- **ABOUT THIS EXERCISE**
Would you return, word for word, the lines of the data below from the line with "let me : Actor" through the line with "else if !s.translated", and no others?

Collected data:
/-- A remote atomic (01 R33, R378): it is sent once, with its release before it, as soon as its port carries traffic, and
the peer's answer is its data; a refusal, or a port that is down, fails the node. -/
def State.remoteAtomic (s : State) (r : LoadRec) (p b off : Nat) : State :=
  let c := s.cur.cluster
  if r.asked then
    match s.reply none with
    | none => s
    | some none => (s.tookReply none).peerFails p 0
    | some (some bs) =>
      let old := leNat (bs.take r.n)
      let s1 := (s.tookReply none).arrived r old
      if acqOrder (r.orderOn old) then s1.acquireAt c 5 (s1.acquiring r b) else s1
  else if r.rel && s.homeLate then s
  else if (s.port p).state = 0 then s.peerFails p 0
  else if !(s.port p).up then s
  else
    let s1 := if r.rel then s.releaseAt c 5 else s
    (s1.setCore { s1.core with load := some { r with asked := true } }).send (.peerAtomic p b off r.n r.op r.arg r.expect)

/-- A scalar load's, atomic's or `acq`'s data arrives (R186): the access performs now, once its translation is there,
its turn at the home has come and what orders it has performed (04 R88, R89, 09 R219, R379); an uncorrectable error
delivers nothing and fails the attempt (R225).  A remote atomic takes its peer's answer.  The argument block's data comes
at once, with the acquire set that an `acq` names. -/
def execScalarLoadArrival (s : State) : Outcome State Fault Refusal :=
  let c := s.core
  match c.load with
  | none => .next s
  | some r =>
    if r.arrived then .next s
    else
      match r.at_ with
      | .args off =>
        let s1 := s.arrived r (argNat s.att.args off r.n)
        .next (if acqOrder r.order then s1.acquireAt s.cur.cluster r.scope (s.att.acquires none (r.mask.getD 0)) else s1)
      | .buf b off =>
        let wr := r.op != .read
        let me : Actor := { s.cur with eng := 0 }
        let at_ := [(b, off, r.n)]
        if s.fencedCore s.cur.id then .next s
        else
          match (s.buf b).peer with
          | some p => .next (s.remoteAtomic r p b off)
          | none =>
            if r.rel && decide (r.scope = 5) && s.homeLate then .next s
            else if !s.translated s.cur.cluster s.att.part b off r.n then
              .next (s.walkAll s.cur.cluster s.att.part b off r.n (s.vfOf s.att))
            else if !s.homeTurn (· == me) wr at_ then .next (s.waitHome me wr at_)
            else
              let t := s.leaveHome (· == me) wr at_
              if t.lostAt b off r.n then .next (t.failAtt 7 0 0)
              else if wr then .next (t.performAtomic r b off)
              else .next (t.performLoad r b off)
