/-- The sites of a node of class cls, gang g and width w in a group (R132, R133): those of the failed attempt
only make up a shortfall (R117). -/
def State.placing (s : State) (gs : Nat) (cls g w : Nat) (avoid : List Nat) : Placing :=
  let all := (s.sitesOf cls).filter fun k => gs.testBit k && decide (gangClusters g ≤ (clustersOf (s.site k).clmask).length)
  let others := all.filter fun k => !avoid.contains k
  let free (k : Nat) : Bool := decide (gangClusters g ≤ (s.freeClusters k).length)
  if all.length < w then .few
  else if w ≤ others.length then
    let ok := (others.filter free).take w
    if ok.length < w then .busy else .sites ok
  else
    let back := ((all.filter fun k => avoid.contains k).filter free).take (w - others.length)
    if (others.all free) && decide (others.length + back.length = w) then .sites ((others ++ back).mergeSort fun a b => decide (a ≤ b))
    else .busy

/-- The code class and code object header that a node's class runs, read without effect. -/
def State.codeFor (s : State) (nd : Node) (cls : Nat) : Nat × Option CodeHead :=
  let cc := (codeClassOn nd.code cls).getD cls
  let p := (s.graph nd.graph).part
  match s.capRead p (codeOf nd.code cc) 256 with
  | .ok x => (cc, codeHead x.1 cc)
  | .error _ => (cc, none)

/-- The class, gang size and hold in nanojoules of a candidate (06 R141); a suspended attempt keeps its class and gang
(R150). -/
def State.demand (s : State) (nd : Node) : Nat × Nat × Nat :=
  match nd.phase with
  | .suspended a => ((s.attempt a).cls, (s.attempt a).gang, (s.attempt a).hold)
  | _ =>
    let cls := nd.cls.getD 0
    let c := s.codeFor nd cls
    match c.2 with
    | some h => (cls, h.gang, h.energy * nd.width * 1000)
    | none => (cls, nd.gangs.getD (c.1 - 1) 1, 0)

/-- The refill rate a partition asks for and its reserve limit (06 R142), in milliwatts and microjoules. -/
def Partition.request (p : Partition) : Nat := min (p.reqMw.getD p.ceilMw) p.ceilMw
def Partition.limit (p : Partition) : Nat := min (p.reqUj.getD p.ceilUj) p.ceilUj

/-- Energy admission (R141, R143): a lowered limit takes effect at the next tick, until which the one of the last
tick stands (R142). -/
def Partition.admits (p : Partition) (hold : Nat) : Bool :=
  decide (0 ≤ p.reserve) && (decide ((hold : Int) ≤ p.reserve) || decide (p.reserve = (max p.lim p.limit : Int) * 1000))

/-- What a decision finds of a candidate: it waits for instances, its instances are busy, energy admission
refuses it, or it goes to sites. -/
inductive Verdict
  | wait
  | busy
  | refused
  | go (l : List Nat)
  deriving DecidableEq, Repr

/-- Judge a candidate: placement before energy (R128); a suspended attempt has kept its hold (R150). -/
def State.judge (s : State) (n : Nat) : Verdict :=
  let nd := s.node n
  let p := s.partn (s.graph nd.graph).part
  let d := s.demand nd
  match s.placing (s.group p.group).sites d.1 d.2.1 nd.width nd.avoid with
  | .few => .wait
  | .busy => .busy
  | .sites l =>
    match nd.phase with
    | .suspended _ => .go l
    | _ => if p.admits d.2.2 then .go l else .refused

/-! The order of candidates (06 R127 to R130, R152) -/

/-- Candidates of a partition and level, oldest first. -/
def State.candidates (s : State) (lvl p : Nat) : List Nat :=
  s.runq.filter fun n =>
    let nd := s.node n
    nd.candidate && nd.prio == lvl && (s.graph nd.graph).part == p

/-- A class takes a node: no node is held there, or this one is, or one of lower priority (R130). -/
def State.classOpen (s : State) (n cls : Nat) : Bool :=
  match Tab.find s.held cls with
  | none => true
  | some h => h == n || decide ((s.node h).prio < (s.node n).prio)

/-- A candidate that cannot be placed becomes the held node of its class (R130). -/
def State.holdNode (s : State) (n cls : Nat) : State :=
  if s.classOpen n cls then { s with held := Tab.set s.held cls n } else s
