/-- A packet of a reserved type, or one that fails another check of R70, stops its queue (R70, R76). -/
def execReservedPacketType (s : State) : Outcome State Fault Refusal :=
  let r := s.parse s.cur.site s.cur.core
  match r.1 with
  | .fail c => .next (r.2.queueError s.cur.site s.cur.core c)
  | .wait => .next r.2
  | _ => .next s

end Sys2Proof.Machine
end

- **WRITTEN SOLUTION**
        let me : Actor := { s.cur with eng := 0 }
        let at_ := [(b, off, r.n)]
        if s.fencedCore s.cur.id then .next s
        else
          match (s.buf b).peer with
          | some p => .next (s.remoteAtomic r p b off)
          | none =>
            if r.rel && decide (r.scope = 5) && s.homeLate then .next s
            else if !s.translated s.cur.cluster s.att.part b off r.n then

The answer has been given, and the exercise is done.